*Task objective*. In the records, find each line where "QEntry" occurs, and copy it.
☆ ☆ ☆
/-- Result entries (spec/14 Table 6). -/
def entryBytes (es : List QEntry) : List Byte := es.flatMap (fun e => natLe 8 e.id ++ natLe 4 e.d ++ natLe 1 e.shard ++ natLe 3 0)
def entriesOfBytes (n : Nat) (bs : List Byte) : List QEntry :=
  (List.range n).map (fun i => ⟨leAt bs (16 * i) 8, leAt bs (16 * i + 8) 4, leAt bs (16 * i + 12) 1⟩)

/-- What a tree message identifies. -/
def metaOfBytes (d : List Byte) : QMeta :=
  ⟨leAt d 2 1, leAt d 3 1, leAt d 4 4, leAt d 8 4, leAt d 12 2, leAt d 14 2, leAt d 18 1, leAt d 20 2, coordOfNat (leAt d 24 8), leAt d 32 32⟩

/-- The queue pair of an edge: 0 parent, 1 and 2 the children. -/
def Blk.edgeQp (b : Blk) (edge : Nat) : Nat :=
  if edge == 0 then b.get SEARCH.TREE0_PARENT_QP else if edge == 1 then b.get SEARCH.TREE0_CHILD0_QP else b.get SEARCH.TREE1_CHILD1_QP
def Blk.hasEdge (b : Blk) (edge : Nat) : Bool :=
  if edge == 0 then b.flag SEARCH.TREE1_HAS_PARENT else if edge == 1 then b.flag SEARCH.TREE1_HAS_C0 else b.flag SEARCH.TREE1_HAS_C1

/-- Bytes of an inbox cell (spec/14 R356). -/
def cellBytes : Nat := 18432
def Blk.inboxBase (b : Blk) : Nat := b.get SEARCH.INBOX_BASE_LO + 2 ^ 32 * b.get SEARCH.INBOX_BASE_HI

/-- A message goes out on an edge, into the next cell of it at the receiver (spec/14 R356); the receiver's inbox lies where
this node's does (notes/assumptions/43). -/
def Blk.sendTree (b : Blk) (edge : Nat) (bytes : List Byte) : Blk :=
  let q := b.edgeQp edge
  if !b.hasEdge edge || b.qstate q != qsReady then b
  else
    let first := if edge != 0 then 0 else if b.get SEARCH.TREE0_RANK % 2 == 1 then 32 else 64
    let turn := nth b.search.rot edge 0
    let cell := first + turn % 32
    let base := b.get (XQP.QCTX0_PEER_NODE q) * 2 ^ 56 + 2 ^ 52 + b.inboxBase + cellBytes * cell
    let b := b.setSearch { b.search with rot := setNth b.search.rot edge ((turn + 1) % 32) }
    let item := SendItem.mover searchPath ((chunks 512 bytes).map (fun c => (base + c.1, c.2))) true cell
    b.setQp q { b.qp q with queue := (b.qp q).queue ++ [item] }

/-- The same query: its querier, QID and START. -/
def sameQuery (a c : QMeta) : Bool := a.querier == c.querier && a.qid == c.qid && a.start == c.start

/-- Queries in flight (spec/14 R353): those posted here, and those served for others. -/
def Blk.inFlight (b : Blk) : Nat :=
  b.search.own.length + (b.search.served.filter (fun s =>
    !b.search.own.any (fun o => sameQuery o.head s.head) && s.own != some ⟨qBusy, []⟩)).length

/-- Line periods since a coordinate, in the frame length in force. -/
def Blk.elapsed (b : Blk) (c : Coord) : Int := frameDiff b.ep.frame c.f * b.frameLen + ((b.curL : Int) - c.l)

/-- A query that this node posted ends (spec/14 R357): its result block is written. -/
def Blk.completeOwn (b : Blk) (o : OwnQuery) (status missing : Nat) (es : List QEntry) : Blk :=
  let b := b.setSearch { b.search with own := b.search.own.filter (fun x => !sameQuery x.head o.head) }
  let es := if 2 ≤ status then [] else es
  let block := natLe 4 o.head.qid ++ natLe 1 status ++ natLe 1 o.head.metric ++ natLe 2 es.length ++ natLe 4 o.head.version ++ natLe 4 0 ++
    natLe 8 (coordNat b.now) ++ natLe 32 missing ++ natLe 8 0 ++ entryBytes es
  let b := b.bulkPost 2 o.result block
  let b := if 2 ≤ status then b.bumpSat SEARCH.FAILS else b
  b.when (bitAt o.head.flags 1) (fun b => b.raise (if 2 ≤ status then SEARCH.IRQ_RAW_FAILED else SEARCH.IRQ_RAW_DONE))

def Blk.lateMsg (b : Blk) : Blk := ((b.bumpSat SEARCH.LATE_MSG).raise SEARCH.IRQ_RAW_LATE_MSG).captureOwnFree Page.SEARCH seLate

/-- The final result goes toward the querier (spec/14 R355 stage 4). -/
def Blk.sendFinal (b : Blk) (m : QMeta) (p : QPart) : Blk :=
  if m.querier == b.get XROUTE.NODE_ID then
    (match b.search.own.find? (fun o => sameQuery o.head m) with
     | some o => b.completeOwn o p.status m.missing p.entries
     | none => b.lateMsg)
  else match childToward (b.get SEARCH.TREE0_RANK) 9 (rankOf m.missing m.querier) with
    | some c => b.sendTree (1 + c) (treeBytes 3 p.status p.entries.length m (entryBytes p.entries))
    | none => b.lateMsg

/-- ELEM of the shard that serves a version. -/
def Blk.elemOf (b : Blk) (version : Nat) : Nat := match b.slotOf version with | some s => hElem (b.slotHdr s) | none => 0

/-- Parts merged (spec/14 R351, R358). -/
def mergeParts (elem : Nat) (m : QMeta) (ps : List QPart) : QPart :=
  let worst := ps.foldl (fun a p => if (2 ≤ p.status && p.status ≤ 5) || p.status == 9 then max a p.status else a) 0
  if worst != 0 then ⟨worst, []⟩
  else ⟨if m.missing == 0 then qOk else qPartial, bestEntries m.metric elem m.k (ps.flatMap (fun p => p.entries))⟩

/-- A served query whose parts are all there is merged and sent on. -/
def Blk.finishServed (b : Blk) (s : ServedQuery) : Blk :=
  let need := fun (edge : Nat) (p : Option QPart) => p.isSome || !b.hasEdge edge
  if s.own.isNone || !need 1 s.child0 || !need 2 s.child1 then b
  else
    let p := mergeParts (b.elemOf s.head.version) s.head (s.own.toList ++ s.child0.toList ++ s.child1.toList)
    let b := b.setSearch { b.search with served := b.search.served.filter (fun x => !sameQuery x.head s.head) }
    if b.hasEdge 0 then b.sendTree 0 (treeBytes 2 p.status p.entries.length s.head (entryBytes p.entries)) else b.sendFinal s.head p

/-- A served query replaced, and finished if it can be. -/
def Blk.putServed (b : Blk) (s : ServedQuery) : Blk :=
  (b.setSearch { b.search with served := b.search.served.map (fun x => if sameQuery x.head s.head then s else x) }).finishServed s

/-- A query comes down to this node (spec/14 R353, R355): on to the children, and into the queue of the own shard. -/
def Blk.serveQuery (b : Blk) (m : QMeta) (vec : List Byte) : Blk :=
  let msg := treeBytes 1 0 0 m vec
  let b := (b.sendTree 1 msg).sendTree 2 msg
  let full := 32 ≤ b.inFlight && !b.search.own.any (fun o => sameQuery o.head m)
  let own : Option QPart := if full then some ⟨qBusy, []⟩ else if (b.slotOf m.version).isNone then some ⟨qVersion, []⟩ else none
  let s : ServedQuery := ⟨m, vec, own, none, none, none⟩
  (b.setSearch { b.search with served := b.search.served ++ [s] }).finishServed s

/-- A query reaches rank 0 (spec/14 R355, R358): SHARD_MISSING is decided here. -/
def Blk.queryAtRoot (b : Blk) (m : QMeta) (vec : List Byte) : Blk :=
  if m.missing != 0 && !bitAt m.flags 0 then b.sendFinal m ⟨qShardMissing, []⟩ else b.serveQuery m vec

/-- A query on its way up: to the parent, or down from here. -/
def Blk.queryUp (b : Blk) (m : QMeta) (vec : List Byte) : Blk :=
  if b.hasEdge 0 then b.sendTree 0 (treeBytes 1 0 0 m vec) else b.queryAtRoot m vec

/-! ### Commands -/

/-- SEARCH takes work. -/
def Blk.searchOn (b : Blk) : Bool := b.active Page.SEARCH && b.flag SEARCH.CFG_EN

/-- One posted descriptor (spec/14 R353, R355). -/
def Blk.postQuery (b : Blk) (d : List Byte) : Blk :=
  let b := b.bumpSat SEARCH.QUERIES
  let asked := leAt d 4 4
  let act := b.get SEARCH.ACTIVE_SLOT
  let version := if asked == 0 && b.inForce act then b.get (SEARCH.SLOT_VERSION act) else asked
  let m : QMeta := ⟨b.get XROUTE.NODE_ID, leAt d 13 1, leAt d 0 4, version, leAt d 8 2, leAt d 10 2, leAt d 12 1, leAt d 14 2, b.now,
    b.missing⟩
  let o : OwnQuery := ⟨m, leAt d 24 8⟩
  let fail := fun (b : Blk) status => b.completeOwn o status m.missing []
  if 32 ≤ b.inFlight then fail b qBusy
  else if !([0, 1].any (fun s => b.slotState s == slValid)) || (asked == 0 && !b.inForce act) then fail b qNoIndex
  else match b.slotOf version with
    | none => fail b qVersion
    | some s =>
      let h := b.slotHdr s
      let (c, vec, b) := b.bulkRead 2 (leAt d 16 8) (hVec h)
      if c != 0 then fail b qListLost
      else if queryBad h m vec then fail b qBadQuery
      else (b.setSearch { b.search with own := b.search.own ++ [o] }).queryUp m vec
☆ ☆ ☆
*Result of the task*.
def entryBytes (es : List QEntry) : List Byte := es.flatMap (fun e => natLe 8 e.id ++ natLe 4 e.d ++ natLe 1 e.shard ++ natLe 3 0)
def entriesOfBytes (n : Nat) (bs : List Byte) : List QEntry :=
def Blk.completeOwn (b : Blk) (o : OwnQuery) (status missing : Nat) (es : List QEntry) : Blk :=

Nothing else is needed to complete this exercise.